# Examples of Series Resonance Circuits   Whatsapp  Example 1:
a. For the series resonant circuit of Fig. 1, find $I$, $V_R$, $V_L$, and $V_C$ at resonance.
b. What is the $Q_s$ of the circuit?
c. If the resonant frequency is $5000 Hz$, find the bandwidth.

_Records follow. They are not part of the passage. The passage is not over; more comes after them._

-- ==== Sys2Proof/Machine/Ends.lean ====
section
/-! DEFINITION. The freeze of a working (R432, R433), its end and its kill with the release of what it holds (R221, R269, R374, R438, R516), the
canary (R464), the sweep of counters (R467, R468), scrubbing (R489) and the end of counting windows (R442). -/

namespace Sys2Proof.Machine

open Sys2Proof

/-! ### The freeze (R432, R433) -/

/-- A trap put into a list in the order of taking. -/
def trapInsert (i : TrapInfo) : List TrapInfo → List TrapInfo
  | [] => [i]
  | j :: r => if trapBefore j i then j :: trapInsert i r else i :: j :: r

/-- WORKING_FREEZE: sixteen cycles after detection the working is paused and its thread holds the traps. -/
def execWorkingFreeze (h : Nat) (s : State) : Out :=
  let w := s.work h
  .next (match w.freeze with
  | none => s
  | some i =>
    if !w.live || (s.quad w.freezeQuad).cyc ≤ w.freezeAt + 16 then s
    else
      let l := (i :: w.faults).foldl (fun l i => trapInsert i l) []
      let s := s.setWork h { w with state := .paused, freeze := none, faults := [], awaited := s.toAwait h }
      s.modThread w.thread (fun x => { x with heldTraps := x.heldTraps ++ l }))

/-! ### Completion records (R360) -/

/-- A completion record of 32 bytes. -/
def completion (tag type status handle die col row overlaps kind value key : Nat) : List Byte :=
  toBytes 4 tag ++ toBytes 1 type ++ toBytes 1 status ++ toBytes 2 handle ++ toBytes 1 die ++ toBytes 1 col ++ toBytes 1 row ++
  toBytes 1 overlaps ++ toBytes 1 kind ++ toBytes 3 0 ++ toBytes 8 value ++ toBytes 8 key

/-- A record written to an endpoint's completion queue. -/
def State.toHost (s : State) (ep : Nat) (l : List Byte) : State := { s with hostOut := s.hostOut ++ [{ ep := ep, bytes := l }] }

/-- End kinds of R360. -/
def EndKind.code : EndKind → Nat
  | .normal => 0 | .faulted => 1 | .killed => 2

/-! ### Release -/

/-- An element whose claim is free: nothing of the working is left in it; its cache, its counts and its numbering are the die's. -/
def Elem.freed (x : Elem) : Elem :=
  { tlb := x.tlb, errs := x.errs, reps := x.reps, peerSeq := x.peerSeq,
    peerOut := x.peerOut }

/-- An island with every slot released (R269). -/
def Island.freed (i : Island) : Island :=
  { forN (fun n i => i.setOp n { i.op n with claim := none, fill := 0, rdr := 0 }) 64 0 i with accs := [], tabNew := none, bad := i.bad.filter (fun p => !p.2) }

/-- A thread that is free. -/
def Thread.freed (x : Thread) : Thread := { peerSeq := x.peerSeq, peerOut := x.peerOut }

/-- A quad without the counters of a thread; their values go with them (log entry 23). -/
def Quad.dropOwner (q : Quad) (t : Nat) : Quad :=
  { q with sync := q.sync.filter (fun p => !q.syncOwner.any (fun o => o.1 == p.1 && o.2 == t)),
           syncOwner := q.syncOwner.filter (fun o => o.2 != t) }

/-- Armed watches, accesses, macros, tokens and credits of a working gone with its elements. -/
def State.freeElems (s : State) (h : Nat) : State :=
  ((s.work h).elems.foldl (fun s e => s.modElem e Elem.freed) s).resetSpace h

/-- What the tiles hold for a working gone: open speculations as by SPDIS (R221), and its undo log. -/
def State.freeTiles (s : State) (h : Nat) : State :=
  let w := s.work h
  w.tiles.foldl (fun s t => s.setTile t { specs := (s.tile t).specs.filter (fun p => !w.covers p.opener),
                                          undo := (s.tile t).undo.filter (fun u => u.handle != h) }) s

/-- Its islands' slots released. -/
def State.freeIslands (s : State) (h : Nat) : State :=
  let w := s.work h
  if w.islands then w.tiles.foldl (fun s t => s.setIsland t (s.island t).freed) s else s

/-- Its claims free, or retired with a record (R461). -/
def State.freeClaims (s : State) (h : Nat) : State :=
  let w := s.work h
  ((List.range (w.width * w.height)).map (fun b => elemOfBlock w b 0 / 8)).foldl (fun s c =>
    match w.retire.find? (fun e => e / 8 == c) with
    | some e => (s.setClaim c { retired := true }).log w.die (faultRec h w { cause := 0x75, eid := e } 1)
    | none => s.setClaim c { retired := (s.claim c).retired }) s

/-- A working's claims, islands, tiles, counters and thread released. -/
def State.freeWorking (s : State) (h : Nat) : State :=
  let w := s.work h
  let s := (((s.freeElems h).freeIslands h).freeTiles h).freeClaims h
  let s := s.modQuad (w.thread / 4) (fun q => q.dropOwner w.thread)
  s.setThread w.thread (s.thread w.thread).freed

/-- What the tasks of a working need of it. -/
def Working.home (w : Working) : TaskHome := ⟨w.asid, w.prio, w.subTable, w.subs⟩

/-- A job of the loader is for a task of a working. -/
def Job.ofParent (j : Job) (h : Nat) : Bool :=
  match j.parent with
  | some q => q.handle == h
  | none => false

/-- The task records of a working, admitted or not: gone where it was killed (R516), else launched without a parent (R43; log entry 24). -/
def State.leaveTasks (s : State) (h : Nat) (killed : Bool) : State :=
  let home := some (s.work h).home
  let jobs := fun (l : List Job) => if killed then l.filter (fun j => !j.ofParent h)
    else l.map (fun j => if j.ofParent h then { j with parent := some ⟨0, 0⟩, home := home } else j)
  let tasks := fun (l : List Task) => if killed then l.filter (fun k => k.parent != h)
    else l.map (fun k => if k.parent = h then { k with parent := 0, home := home } else k)
  forN (fun d s => s.modDie d (fun x => { x with tasks := tasks x.tasks })) 4 0 { s with jobs := jobs s.jobs }

/-- The working is no more, and sub-workings it leaves have no parent. Commands for its handle find it ended (R361). -/
def State.forget (s : State) (h : Nat) (killed : Bool) : State :=
  let s := s.leaveTasks h killed
  { s with ended := SMap.set false s.ended h true, works := (SMap.erase s.works h).map (fun p => (p.1, { p.2 with
    parent := match p.2.parent with
      | some q => if q.handle = h then none else some q
      | none => none })) }

/-- The parent's join counter takes a child's end; it is held for a saved parent, once the parent's core has issued in a cycle until the next,
where it comes before the threads (R356), and where no two copies agree, the parent's thread having consumed the error (R44, R191, R377, R468). -/
def State.joinParent (s : State) (p : Parent) (k : EndKind) : State :=
  let w := s.work p.handle
  let held := s.modWork p.handle (fun w => { w with joins := w.joins ++ [(p.counter, k)] })
  let q := s.quad (w.thread / 4)
  if !s.hasWork p.handle || w.killing.isSome then s
  else if w.savedAt.isSome || q.issued = some q.cyc then held
  else match s.joinUpdate (w.thread / 4) p.counter k with
    | some s' => s'
    | none => held.nextRung p.handle (badInfo (.counter p.counter) 0xFFFF 0)

/-- A working's end told to its parent or to its endpoint. -/
def State.reportEnd (s : State) (h : Nat) (w : Working) (k : EndKind) (value : DWord) : State :=
  match w.parent, w.launch with
  | some p, _ => s.joinParent p k
  | none, some (ep, tag) => s.toHost ep (completion tag 0x80 0 h w.die w.col w.row 0 k.code value.toNat w.graphKey.toNat)
  | none, none => s

/-- Workings whose parent is h. -/
def State.children (s : State) (h : Nat) : List Nat :=
  (s.works.filter (fun p => match p.2.parent with
    | some q => q.handle == h
    | none => false)).map (fun p => p.1)

/-! ### End and kill -/

/-- Step 1 of R374: every access has performed, a macro's as far as macros go on. -/
def State.endReady (s : State) (h : Nat) : Bool :=
  (s.work h).elems.all (fun e => (s.elem e).accs.all (fun a =>
    a.stage == .performed || (opMac a.op && a.peers.isEmpty && !(s.work h).macrosGo))) &&
  !s.busyHoists.any (fun p => p.2.2.handle == h)

/-- WORKING_END: a call of 0x2000 by its thread, once nothing of it is in flight. -/
def execWorkingEnd (h : Nat) (s : State) : Out :=
  let w := s.work h
  .next (match w.ending with
  | none => s
  | some v => if w.live && s.endReady h then ((s.freeWorking h).forget h false).reportEnd h w .normal v else s)

/-- Every hoist command of a working cancelled; collectives and streams are aborted at their other ends (R438, R517). -/
def State.cancelAll (s : State) (h cause : Nat) : State :=
  (s.busyHoists.filter (fun p => p.2.2.handle == h)).foldl (fun s p => s.cancelHoist p.1 p.2.1 cause) s

/-- Its children killed with cause 0x4D, before the parent is forgotten; their ends make no join update (R516). -/
def State.killChildren (s : State) (h : Nat) : State :=
  (s.children h).foldl (fun s g => s.startKill g { cause := 0x4D } .killed) s

/-- WORKING_KILL. -/
def execWorkingKill (h : Nat) (s : State) : Out :=
  let w := s.work h
  .next (match w.killing with
  | none => s
  | some (k, v) =>
    let s := s.cancelAll h (v.toNat % 256)
    let s := if w.savedAt.isSome then s else s.freeWorking h
    ((s.killChildren h).forget h true).reportEnd h w k v)

/-! ### The canary (R464) -/

/-- CANARY_STALL. -/
def execCanaryStall (h : Nat) (s : State) : Out :=
  let w := s.work h
  let x := s.thread w.thread
  let side := x.canSide.note (s.die w.die).cycles x.canStalls 1
  .next (if h = 0 || !w.live || w.state != .running || w.freeze.isSome || !x.canEn || x.canIdle < 2 ^ x.canWin.toNat then s
  else (s.setThread w.thread { x with canStalls := min (x.canStalls + 1) 255, canSide := side }).raiseFault h (w.thread / 4)
    { cause := 0x71, detail := x.canWin.toNat % 32 })

/-! ### Counters (R467, R468) -/

/-- The working whose thread owns a counter; 0 for none. -/
def State.counterHandle (s : State) (q n : Nat) : Nat :=
  match (s.quad q).syncOwner.find? (fun p => p.1 == n) with
  | some p => (s.thread p.2).bound
  | none => 0

/-- Join updates that were held for a counter that is whole again. -/
def State.heldJoins (s : State) (q n : Nat) : State :=
  let h := s.counterHandle q n
  let w := s.work h
  if h = 0 || w.savedAt.isSome then s
  else if !s.whole q n then s
  else ((w.joins.filter (fun p => p.1 == n)).foldl (fun s p => (s.joinUpdate q n p.2).getD s) s).modWork h
    (fun w => { w with joins := w.joins.filter (fun p => p.1 != n) })

/-- COUNTER_SWEEP: a quad votes its next counter, one every 1,024 cycles. -/
def execCounterSweep (d q : Nat) (s : State) : Out :=
  let k := d * 48 + q
  let x := s.quad k
  let n := x.sweep % 64
  .next (if 4 ≤ d || 48 ≤ q || x.cyc < 1024 * (x.sweep + 1) then s
  else
    let s := s.setQuad k { x with sweep := x.sweep + 1 }
    match s.voteRead k n with
    | some r => if (s.work (s.counterHandle k n)).joins.isEmpty then r.2 else r.2.heldJoins k n
    | none =>
      s.log d { cause := 0x27, outcome := 1, handle := s.counterHandle k n, quad := q, detail := 0x20 + n * 2 ^ 8 })

/-! ### Scrubbing (R489) -/

/-- SCRUB: an error corrected and counted, or one that cannot be corrected, which stays. -/
def execScrub (a : Nat) (fix : Bool) (s : State) : Out :=
  let d := dieOfAddr a
  .next (if !(inHbm a || (windowTile a).isSome) then s
  else if fix then
    s.corrected d (bankSource a) (s.clockOf a) { cause := if inWindow a then 0x22 else 0x20, outcome := 0, paddr := sectorOf a }
  else
    let r := (s.setBad a true).countSource d (bankSource a) (s.clockOf a) false
    r.1.log d { cause := if inWindow a then 0x23 else 0x21, outcome := 1, paddr := sectorOf a, count := r.2.count })

/-! ### Windows (R442) -/

/-- A die's count of a source at the end of its window. -/
def State.expireSource (s : State) (d : Nat) (src : ErrSource) (now : Nat) : State :=
  s.modDie d (fun x => { x with errs := x.errs.filter (fun k => k.src != src || (k.win.at' now).n != 0) })

/-- ERROR_WINDOW_EXPIRE. -/
def execErrorWindowExpire (src : ErrSource) (s : State) : Out :=
  .next (match src with
  | .elem e => s.modElem e (fun x => { x with errs := x.errs.at' (s.quad (quadOf e)).cyc })
  | .elemReplay e => s.modElem e (fun x => { x with reps := x.reps.at' (s.quad (quadOf e)).cyc })
  | .bank a => s.expireSource (dieOfAddr a) src (s.clockOf a)
  | .link n _ => s.expireSource (linkDie n) src (s.die (linkDie n)).cycles
  | .counter q n => s.expireSource (q / 48) (.counter q n) (s.quad q).cyc)

end Sys2Proof.Machine
end

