/-- A WLOAD that has read and judged its image, or has been refused or aborted. -/
def State.loadContexts (s : State) (h va mask rd : Nat) (c : LoadCheck) : State :=
  let w := s.work h
  let t := w.thread
  let r : Reader := ⟨fun s a => s.touch t a .read, fun s pa => if loadAgain c then goodAgain w.die h s pa else none⟩
  let abort := fun (s : State) (cause pa : Nat) =>
    ((s.clearContexts h mask).log w.die { cause := cause, outcome := 7, handle := h, quad := threadQuad t, paddr := pa,
                                          detail := ({ cause := cause } : LoadErr).detail }).endLoad t h rd 0x41
  match s.readImage r va with
  | .trap i s => ((s.clearContexts h mask).modWork h (fun w => { w with loading := false })).threadFault t { i with va := i.va }
  | .bad pa s => abort s 0x21 pa
  | .ok l s1 => match wloadChecks w (imageOf l) mask with
    | .error e => (s1.log w.die { cause := e.cause, outcome := 7, handle := h, quad := threadQuad t, vaddr := e.va, detail := e.detail }).endLoad
        t h rd e.cause
    | .ok o =>
      if c = .word then abort s1 0x25 0
      else ((o.foldl (fun s v => s.logOverlap h w v) (s1.logLine w.die h va c)).commitContexts h mask va (imageOf l)).endLoad t h rd 0

/-- WLOAD: the load is begun, and the thread waits for it. -/
def execWload (rd ra rb : Reg) (s : State) : Out :=
  s.onWorking [rd, ra, rb] (fun t x =>
    .next ((s.modWork x.bound (fun w => { w with loading := true })).sleep t (.wload (x.reg ra).toNat ((x.reg rb).toNat % 16) rd)))

end Sys2Proof.Machine
end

d. What is the power dissipated in the circuit at the half-power frequencies? Fig. 1: Example 1.
Solution:
a.
$$Z_{Ts} = R = 2Ω$$
$$I = {E \over Z_{Ts}} = {10V \angle 0^\circ \over 10 Ω \angle 0^\circ} = 5 A \angle 0^\circ$$
$$V_R = E = 5 V \angle 0^\circ$$
$$V_L = (I \angle 0^\circ)(X_L \angle 90^\circ)= 50 V \angle 90^\circ$$
$$V_C = (I \angle 0^\circ)(X_C \angle -90^\circ)= 50 V \angle -90^\circ$$
b.
$$Q_s = {X_L \over R} = { 10 Ω \over 2Ω} = 5$$
c.
$$BW = f_2 - f_1 ={ f_s \over Q_s} = 1000 Hz$$
d.
$$\begin{split} P_{HPF} &= {1 \over 2} P_{max} = {1 \over 2}I_{max}^2R \\ &={1 \over 2}(5A)^2(2 Ω) = 25 W \end{split}$$
Example 2: The bandwidth of a series resonant circuit is $400 Hz$.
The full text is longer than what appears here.